George Dublin

Personal information
- Full name: George Dublin
- Date of birth: 11 February 1977 (age 49)
- Place of birth: Antigua and Barbuda
- Position: Defender

Team information
- Current team: Montserrat (assistant coach)

Senior career*
- Years: Team / Apps / (Gls)
- 1997–2002: Hoppers FC
- 2002–2006: Joe Public
- 2006–2007: Hoppers
- 2007–2008: Tobago United
- 2007–2008: → Hoppers (loan)
- 2008–2011: Hoppers
- 2011–2013: Antigua Barracuda FC / 41 / (1)
- 2018–20??: Hoppers

International career^{‡}
- 2000–2012: Antigua and Barbuda / 66 / (4)

= George Dublin =

Antiguan footballer

George Dublin (born 11 February 1977) is an Antiguan footballer who is currently assistant coach of the Montserrat national football team.

==Club career==
Dublin began his career in his native Antigua and Barbuda with Hoppers FC, before moving to Trinidad and Tobago with Joe Public. He was part of the Joe Public side which won the TT Pro League title in 2006. He moved to Tobago United in 2007, but spent just one season there before returning to Antigua to play for Hoppers in the Antigua and Barbuda Premier Division.

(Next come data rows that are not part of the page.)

/-- A held response stays held at an edge that neither resets nor delivers it. -/
theorem edge_keeps_rspv (h : c.edge = .next d) (hv : c.st.rspv = true) (hr : c.st.pins.rst = false)
    (hn : ¬ (c.rspValid c.st.pins.rst = true ∧ c.st.pins.rspReady = true)) : d.st.rspv = true := by
  cases (edge_cases h).2.1 with
  | reset hr' _ => exact absurd hr' (Bool.eq_false_iff.mp hr)
  | deliver _ _ hp _ => exact absurd ((seen_rspReady_iff c _).mp hp).symm hn
  | accept _ _ _ hv' _ _ => simp [hv] at hv'
  | idle _ _ _ ht => rw [ht]; exact hv

/-- Settles O53: an edge delivers where `rsp_valid` and `rsp_ready` are both 1 and nowhere else, and the count starts
again where Accept happens. -/
theorem clockedResponseWaitsForItsLatency : Obligations.ClockedResponseWaitsForItsLatency := by
  refine ⟨lat_pos, fun c hk => ⟨fun hvalid hready => ?_, fun hn d h => edge_delivers_nothing h hn, fun ha => ?_,
    fun ha d h => ?_⟩⟩
  · obtain ⟨-, -, hage⟩ := (rspValid_iff c _).mp hvalid
    exact ⟨hage, _, edge_of_deliver hk hvalid hready, rfl, rfl⟩
  · obtain ⟨r, hq⟩ := Option.isSome_iff_exists.mp (accepts_iff.mp ha).1
    exact ⟨_, edge_of_accept hk ha hq, respond_rspv _ _, rfl⟩
  · obtain ⟨-, -, hage⟩ := edge_cases h
    simpa [ha] using hage

/-- Settles O55: the signals read the record, Accept happens where both request signals are 1, and a held response keeps
`req_ready` at 0. -/
theorem clockedAcceptHappensAtAReadyEdge : Obligations.ClockedAcceptHappensAtAReadyEdge := by
  refine fun c => ⟨fun rst => ⟨reqReady_iff c.st rst, rspValid_iff c rst⟩, fun r hk hq hready => ?_,
    fun d h => ⟨edge_accepts_nothing h, fun hv hr hn => reqReady_of_rspv (edge_keeps_rspv h hv hr hn)⟩⟩
  have ha : c.accepts c.st.pins = true := accepts_iff.mpr ⟨by simp [hq], (reqReady_iff c.st _).mp hready⟩
  obtain ⟨-, hcurrent, -, -, hhistory⟩ :=
    respond_frame ((c.st.sample (c.seen c.st.pins)).latch r) (requestOutcome c.st.build r)
  exact ⟨_, edge_of_accept hk ha hq, respond_rspv _ _, accept_answers c.st _ r, hcurrent, hhistory, rfl,
    reqReady_of_rspv (respond_rspv _ _)⟩

/-! ## Edges before the latency is over -/

/-- No edge makes the count go up by more than one. -/
theorem edge_age_le (h : c.edge = .next d) : d.age ≤ c.age + 1 := by
  obtain ⟨-, -, hage⟩ := edge_cases h
  split at hage <;> omega

/-- While the count is short of `LAT` nothing is delivered, whatever is driven. -/
theorem edges_deliver_nothing {k : Nat} (h : Clocked.edges k c = .next d) (hage : c.age + k ≤ Config.lat) :
    answeredRequests d.st.history = answeredRequests c.st.history := by
  induction k generalizing c with
  | zero => cases h; rfl
  | succ k ih =>
    cases he : c.edge with
    | fault r => simp [Clocked.edges, he] at h
    | refused r => simp [Clocked.edges, he] at h
    | next e =>
      have hcount := edge_age_le he
      have hshort : ¬ (c.rspValid c.st.pins.rst = true ∧ c.st.pins.rspReady = true) := by
        rintro ⟨hvalid, -⟩
        obtain ⟨-, -, hlat⟩ := (rspValid_iff c _).mp hvalid
        omega
      have hrest : Clocked.edges k e = .next d := by simpa [Clocked.edges, he] using h
      rw [ih hrest (by omega), edge_delivers_nothing he hshort]

/-- Settles O56: the accepting edge sets the count to 1, so at each of the `LAT - 1` edges after it the count is below `LAT`. -/
theorem clockedBlockNeverAnswersBeforeLat : Obligations.ClockedBlockNeverAnswersBeforeLat := by
  intro c hk ha k hlat d h
  obtain ⟨r, hq⟩ := Option.isSome_iff_exists.mp (accepts_iff.mp ha).1
  simp only [Clocked.edges, edge_of_accept hk ha hq] at h
  rw [edges_deliver_nothing h (by simp only; omega), respond_history]
  rfl

theorem edges_one (h : c.edge = .next d) : Clocked.edges 1 c = .next d := by
  simp only [Clocked.edges, h]

/-! ## A caller ready for its response -/

/-- What a caller drives that is ready for a response and presents nothing, reset not asserted. -/
def Pins.taking : Pins := { rst := false, req := none, rspReady := true }

theorem pins_of_cons {s : State} {p : Pins} {ps : List Pins} (h : s.inputs = p :: ps) : s.pins = p := by
  simp [State.pins, h]

/-- The clocked block `k` edges later, when all they did was use up the pins before `rest`. -/
def Clocked.waited (c : Clocked) (k : Nat) (rest : List Pins) : Clocked :=
  { st := { c.st with inputs := rest }, age := c.age + k }

theorem waited_zero (c : Clocked) : c.waited 0 c.st.inputs = c := rfl

theorem waited_waited (c : Clocked) (j k : Nat) (ps rest : List Pins) :
    (c.waited j ps).waited k rest = c.waited (j + k) rest := by
  simp [Clocked.waited, Nat.add_assoc]

/-- At an edge before `LAT` a ready caller waits. -/
theorem edge_of_taking_early {rest : List Pins} (hi : c.st.inputs = .taking :: rest) (hw : c.st.waiting = none)
    (hv : c.st.rspv = true) (hage : c.age < Config.lat) : c.edge = .next (c.waited 1 rest) := by
  have hp := pins_of_cons hi
  have hshort : ¬ (c.st.rspv = true ∧ (c.seen c.st.pins).rspReady = true) := by
    rintro ⟨-, hready⟩
    obtain ⟨-, -, hlat⟩ := (rspValid_iff c _).mp ((seen_rspReady_iff c _).mp hready).2
    omega
  have hidle : c.st.transaction (c.seen c.st.pins) = .next (c.st.sample (c.seen c.st.pins)) :=
    transaction_of_idle (by rw [hw]; rfl) (by rw [hp]; rfl) hshort (.inr (.inr hv)) (by simp [State.waitsForEver, hv])
  have hsample : c.st.sample (c.seen c.st.pins) = { c.st with inputs := rest } := by
    simp [State.sample, Clocked.seen, hp, hi, hw, Pins.taking]
  rw [edge_of_transaction hidle, accepts_of_rspv hv, if_neg Bool.false_ne_true, hsample, Clocked.waited]

/-- Until the count reaches `LAT` a ready caller waits. -/
theorem edges_of_taking_early {k : Nat} {rest : List Pins} (hi : c.st.inputs = List.replicate k .taking ++ rest)
    (hw : c.st.waiting = none) (hv : c.st.rspv = true) (hage : c.age + k ≤ Config.lat) :
    Clocked.edges k c = .next (c.waited k rest) := by
  induction k generalizing c with
  | zero =>
    obtain rfl : c.st.inputs = rest := hi
    rw [waited_zero, Clocked.edges]
  | succ k ih =>
    have hcount : (c.waited 1 (List.replicate k .taking ++ rest)).age + k ≤ Config.lat := by
      simp only [Clocked.waited]; omega
    have hfirst := edge_of_taking_early (rest := List.replicate k .taking ++ rest) hi hw hv (by omega)
    have hrest := ih (c := c.waited 1 (List.replicate k .taking ++ rest)) rfl hw hv hcount
    rw [waited_waited, Nat.add_comm 1 k] at hrest
    simp only [Clocked.edges, hfirst, hrest]

/-- Once the count has reached `LAT`, an edge hands a ready caller its response. -/
theorem edge_of_taking_at_lat {rest : List Pins} (hi : c.st.inputs = .taking :: rest) (hw : c.st.waiting = none)
    (hv : c.st.rspv = true) (hage : Config.lat ≤ c.age) :
    c.edge = .next { st := (c.st.sample (c.seen c.st.pins)).deliver, age := c.age + 1 } := by
  have hp := pins_of_cons hi
  refine edge_of_deliver (by rw [hw]; rfl) ?_ (by rw [hp]; rfl)
  rw [hp]
  exact (rspValid_iff c _).mpr ⟨rfl, hv, hage⟩

/-- The clocked block after the edge that accepts request `r`. -/
def Clocked.accepted (c : Clocked) (r : Request) : Clocked :=
  { st := ((c.st.sample (c.seen c.st.pins)).latch r).respond (requestOutcome c.st.build r), age := 1 }

/-- What the accepting edge leaves for the edges after it: the response held, no request waiting, the pins that follow. -/
theorem accepted_frame (c : Clocked) (r : Request) :
    (c.accepted r).st.rspv = true ∧ (c.accepted r).st.waiting = none ∧ (c.accepted r).st.inputs = c.st.inputs.tail ∧
      (c.accepted r).st.current = r ∧ (c.accepted r).st.history = .accepted r :: c.st.history := by
  obtain ⟨-, hcurrent, hwaiting, hinputs, hhistory⟩ :=
    respond_frame ((c.st.sample (c.seen c.st.pins)).latch r) (requestOutcome c.st.build r)
  exact ⟨respond_rspv _ _, hwaiting, hinputs, hcurrent, hhistory⟩

/-- Fewer than `LAT` edges after the accepting one, a ready caller has done nothing but wait. -/
theorem edges_of_accept_taking {r : Request} {k : Nat} {rest : List Pins}
    (hk : keepsRequest c.st.waiting c.st.pins.req = true) (ha : c.accepts c.st.pins = true)
    (hq : c.st.pins.req = some r) (hi : c.st.inputs.tail = List.replicate k .taking ++ rest) (hlat : k < Config.lat) :
    Clocked.edges (k + 1) c = .next ((c.accepted r).waited k rest) := by
  obtain ⟨hv, hw, hinputs, -, -⟩ := accepted_frame c r
  have hedge : c.edge = .next (c.accepted r) := edge_of_accept hk ha hq
  have hcount : (c.accepted r).age + k ≤ Config.lat := by simp only [Clocked.accepted]; omega
  simp only [Clocked.edges, hedge, edges_of_taking_early (hinputs.trans hi) hw hv hcount]

/-- Settles O54: the accepting edge leaves the count at 1, so the ready caller waits `LAT - 1` edges with the response
held and takes it at the next. -/
theorem clockedResponseComesAfterLatEdges : Obligations.ClockedResponseComesAfterLatEdges := by
  intro c p r rest hi hq hk ha
  obtain rfl := pins_of_cons hi
  obtain ⟨hv, hw, -, hcurrent, hhistory⟩ := accepted_frame c r
  have htail : ∀ k ≤ Config.lat,
      c.st.inputs.tail = List.replicate k .taking ++ (List.replicate (Config.lat - k) .taking ++ rest) := by
    intro k hle
    rw [← List.append_assoc, List.replicate_append_replicate, Nat.add_sub_cancel' hle, hi]
    rfl
  have hwait : ∀ k < Config.lat, Clocked.edges (k + 1) c =
      .next ((c.accepted r).waited k (List.replicate (Config.lat - k) .taking ++ rest)) :=
    fun k hlt => edges_of_accept_taking hk ha hq (htail k hlt.le) hlt
  refine ⟨?_, fun k hlt => ⟨_, hwait k hlt, hv, hhistory⟩⟩
  have hlat := lat_pos
  have hlast := hwait (Config.lat - 1) (by omega)
  rw [Nat.sub_sub_self hlat, Nat.sub_add_cancel hlat] at hlast
  have htake := edge_of_taking_at_lat (c := (c.accepted r).waited (Config.lat - 1) (.taking :: rest)) rfl hw hv
    (by simp only [Clocked.waited, Clocked.accepted]; omega)
  have htaken := (edges_add 1 hlast).trans (edges_one htake)
  exact ⟨_, (c.accepted r).st.rsp, htaken, rfl, rfl, by simp [Clocked.waited, hcurrent, hhistory],
    accept_answers c.st _ r⟩

end Sys2Proof.Machine
end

In 2011, Dublin transferred to the new Antigua Barracuda FC team prior to its first season in the USL Professional Division. He made his debut for the Barracudas on April 17, 2011, in the team's first competitive game, a 2–1 loss to the Los Angeles Blues. He captained the team.

As of 2018, he had returned to Hoppers.

==International career==
Nicknamed Sowa, Dublin made his debut for Antigua and Barbuda in an April 2000 FIFA World Cup qualification match against Bermuda and has earned over 30 caps since. He played in 9 World Cup qualification games, and was part of the Antigua squad which took part in the final stages of the 2010 Caribbean Championship.

===National team statistics===

Antigua and Barbuda national team
| Year | Apps | Goals |
| 2000 | 4 | 0 |
| 2001 | 0 | 0 |
| 2002 | 0 | 0 |
| 2003 | 3 | 0 |
| 2004 | 5 | 1 |
| 2005 | 1 | 0 |
| 2006 | 7 | 0 |
| 2007 | 1 | 0 |
| 2008 | 11 | 1 |
| 2009 | 2 | 0 |
| 2010 | 2 | 0 |
| 2011 | 10 | 2 |
| 2012 | 13 | 0 |
| Total | 67 | 4 |

===International goals===
Scores and results list Antigua and Barbuda's goal tally first.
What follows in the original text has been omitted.